San Fransisco Rent Analysis
This is an AM01 Applied statitics project undertaken by my study group to analyse the rent trends in San Francisco and Bay area in the United States of America. We have analysed the raw data to understand the variable types and missing data points.

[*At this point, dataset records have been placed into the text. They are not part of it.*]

/-- HealthEvents: an entry whose turn it is, and one whose turn has not come. -/
theorem wit_scrub_turns (e : ArrayEntryAt) :
    let due := Claims.pass State.reset (arrayClass e)
    let later := Claims.pass { State.reset with mg := { State.reset.mg with scrub := [(2 * arrayClass e + 1, 10)] } } (arrayClass e)
    due.2.1 + due.1 * due.2.2.2 / due.2.2.1 ≤ State.reset.acnt.toNat ∧ State.reset.acnt.toNat < later.2.1 + later.1 * later.2.2.2 / later.2.2.1 := by
  have h : (2 * arrayClass e + 1 == 2 * arrayClass e + 1) = true := by simp
  have a : State.reset.acnt = 0 := rfl
  have b : State.reset.mg.scrub = [] := rfl
  simp [Claims.pass, storeGet, a, b]

/-- A start in progress whose step `broken` fails, and whose self-test gave `bits`, with so many units powered. -/
def tBoot (broken powered : Nat) (bits : Byte) : State :=
  { State.reset with acnt := 24000, mg := { State.reset.mg with
    powered := powered, boot := some ⟨2, 1, ⟨broken, [0, 0, 24000], []⟩, true, 3, if powered < 12 then 0 else 3, [[1]], [], List.replicate 72 bits⟩ } }

/-- StartEvents: units to power at every step, a start that ends and those that fail, requests, checkpoints before and after a trip, and
manifests. Whether an image or a command is accepted rests on a signature, whose check is opaque: the statement covers both answers. -/
theorem wit_start_events :
    let s : State := { setDevReg tK 0x1CC 1 with acnt := 24000 }
    State.reset.mg.tripped = false ∧ State.reset.mg.boot = none ∧ (tBoot 0 2 0).mg.boot ≠ none ∧
    storeGet 0 (tBoot 0 2 0).mg.last 8 + max 24000 ([0, 0, 24000].getD 2 0) ≤ (tBoot 0 2 0).acnt.toNat ∧
    State.reset.acnt.toNat < storeGet 0 State.reset.mg.last 8 + max 24000 ([0, 0, 24000].getD 2 0) ∧
    ([(tBoot 0 2 0, 3), (tBoot 4 2 0, 3), (tBoot 0 11 0, 12), (tBoot 6 13 0, 14), (tBoot 0 20 0, 21)].all fun x => x.1.mg.powered + 1 == x.2) = true ∧
    ([(tBoot 0 2 0, 0), (tBoot 0 20 0, 3)].all fun x => (x.1.mg.boot.map (·.trained)) == some x.2) = true ∧
    (tBoot 0 77 255).mg.powered = 77 ∧ failedBits (List.replicate 72 255) = [] ∧ failedBits (List.replicate 72 0) ≠ [] ∧
    s.mg.attest = none ∧ ({ s.mg with attest := some 0x1000 } : Mgmt).attest ≠ none ∧ ckGo s = true ∧ ckDone s = false ∧ qGo s = false := by
  decide +kernel

/-- StartEvents: an image is accepted, or none is. -/
theorem wit_images (f : Fuses) (p b : List Byte) : (∃ x, [p, b].find? (imageOk f) = some x) ∨ [p, b].find? (imageOk f) = none := by
  cases h : [p, b].find? (imageOk f) with
  | none => exact .inr rfl
  | some x => exact .inl ⟨x, rfl⟩

/-- TimeAndPowerEvents: TNOW behind and ahead, a slew at its end, samples due with a mean above the cap and not, a request of the comparator
not followed, temperatures at each edge, counters due. -/
theorem wit_time_and_power :
    let s : State := { State.reset with acnt := 120000000, tnow := 5 }
    let high : State := { s with mg := { s.mg with watts := List.replicate 9 2801 } }
    let asked : State := { s with fl := { s.fl with d0 := { s.fl.d0 with ask := some (1, 0) } } }
    (devReg s 0x062).getLsbD 0 = false ∧ nanos s.tnow ≤ nanos 5 ∧ nanos 4 < nanos s.tnow ∧ ({ s.mg with slew := some 0 } : Mgmt).slew = some 0 ∧
    storeGet 0 s.mg.last 5 + 12000 ≤ s.acnt.toNat ∧ 10 * ((devReg s 0x1C9).toNat % 4096) < (2801 :: high.mg.watts).sum ∧
    (tg asked 0).ask = some (1, 0) ∧ levelOf asked 0 < 1 ∧ storeGet 0 s.mg.last 6 + 1200000 ≤ s.acnt.toNat ∧
    storeGet 0 s.mg.last 7 + 120000000 ≤ s.acnt.toNat ∧ band 85 = 0 ∧ band 86 = 1 ∧ band 95 = 1 ∧ band 96 = 2 := by decide +kernel

/-- Throttling registers and state of CD0. -/
def tT (cfg st : Nat) (t : Throttle) : State :=
  let s := setFleet (setFleet State.reset 0x100 cfg) 0x108 st
  { s with acnt := 200000000, tnow := 20000000, fl := { s.fl with d0 := t } }

/-- ThrottleEvents: a coordinator, a member of another package's group, a die that is off, one that is detached. -/
theorem wit_throttle :
    let t := State.reset.fl.d0
    let key := memberKey 5 0
    let coord (t : Throttle) : State := tT 0xA0001 (2 ^ 6 + 0xFFFF * 2 ^ 16) t
    let member (t : Throttle) : State := tT 0xA0001 (2 ^ 6 + 5 * 2 ^ 16) t
    let a : Announce := ⟨1, 20000000, 3⟩
    coordinates (coord t) 0 = true ∧ pkgId (coord t) = 0xFFFF ∧ storeGet 0 (tg (coord { t with members := [(key, 3)] }) 0).members key ≠ 0 ∧
    requestOf (tT 0x10A0000 0 t) 0 ≠ t.request ∧ tgOn (tT 0x10A0000 0 t) 0 = false ∧
    requestOf (tT 0x10A0001 (2 ^ 6 + 0xFFFF * 2 ^ 16) t) 0 ≠ t.request ∧ ownCoord (tT 0x10A0001 (2 ^ 6 + 0xFFFF * 2 ^ 16) t) 0 = some 0 ∧
    wanted t ≤ t.level ∧ t.level < wanted { t with members := [(key, 3)] } ∧ wanted t < ({ t with level := 2 } : Throttle).level ∧
    t.since + 10000000 ≤ nanos (coord t).tnow ∧ a.at_ ≤ nanos (coord t).tnow + 10000 ∧ key / 2 ≠ pkgId (coord t) ∧
    ({ t with sent := [a] } : Throttle).since < a.at_ ∧ ({ t with sent := [] } : Throttle).sent ≠ [a] ∧
    key < memberKey (pkgId (coord t)) 0 ∧ memberKey (pkgId (setDevReg (coord t) 0x180 3)) 0 < key ∧
    coordinates (tT 0xA0001 (2 ^ 6 + 3 * 2 ^ 16) t) 0 = false ∧ otherCoord (coord t) 0 = none ∧ ownCoord (coord t) 0 = some 0 ∧
    ({ t with raisedAt := some 0 } : Throttle).raisedAt = some 0 ∧
    tgOn (member t) 0 = true ∧ tgReg (member t) 0 = true ∧ ownCoord (member t) 0 = none ∧ coordinates (member t) 0 = false ∧ t.pend = none ∧
    detached (member t) 0 = false ∧ (member t).mg.tripped = false ∧ a.at_ ≤ nanos (member t).tnow ∧
    ({ t with unlockedAt := some 0 } : Throttle).unlockedAt = some 0 ∧ ({ t with request := 1 } : Throttle).request ≠ levelOf (tT 0 0 t) 0 ∧
    storeGet 0 (tT 0 0 t).mg.last (gridTimer 0) ≤ nanos (tT 0 0 t).tnow / 10000 ∧
    detached (tT 0xA0001 (2 ^ 6 + 2 ^ 7) t) 0 = true ∧ t.tried + 120000000 ≤ (tT 0 0 t).acnt.toNat := by decide +kernel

We have extracted the top 20 cities in terms of classifieds % between 2000 and 2018.The project also includes the visual depiction of evolution of median prices in San Francisco for 0, 1, 2, and 3 bedrooms listings in addition to similar analysis for top 12 cities in the Bay area.
Rents in San Francisco 2000-2018
# download directly off tidytuesdaygithub repo
rent <- readr::read_csv('https://raw.githubusercontent.com/rfordatascience/tidytuesday/master/data/2022/2022-07-05/rent.csv')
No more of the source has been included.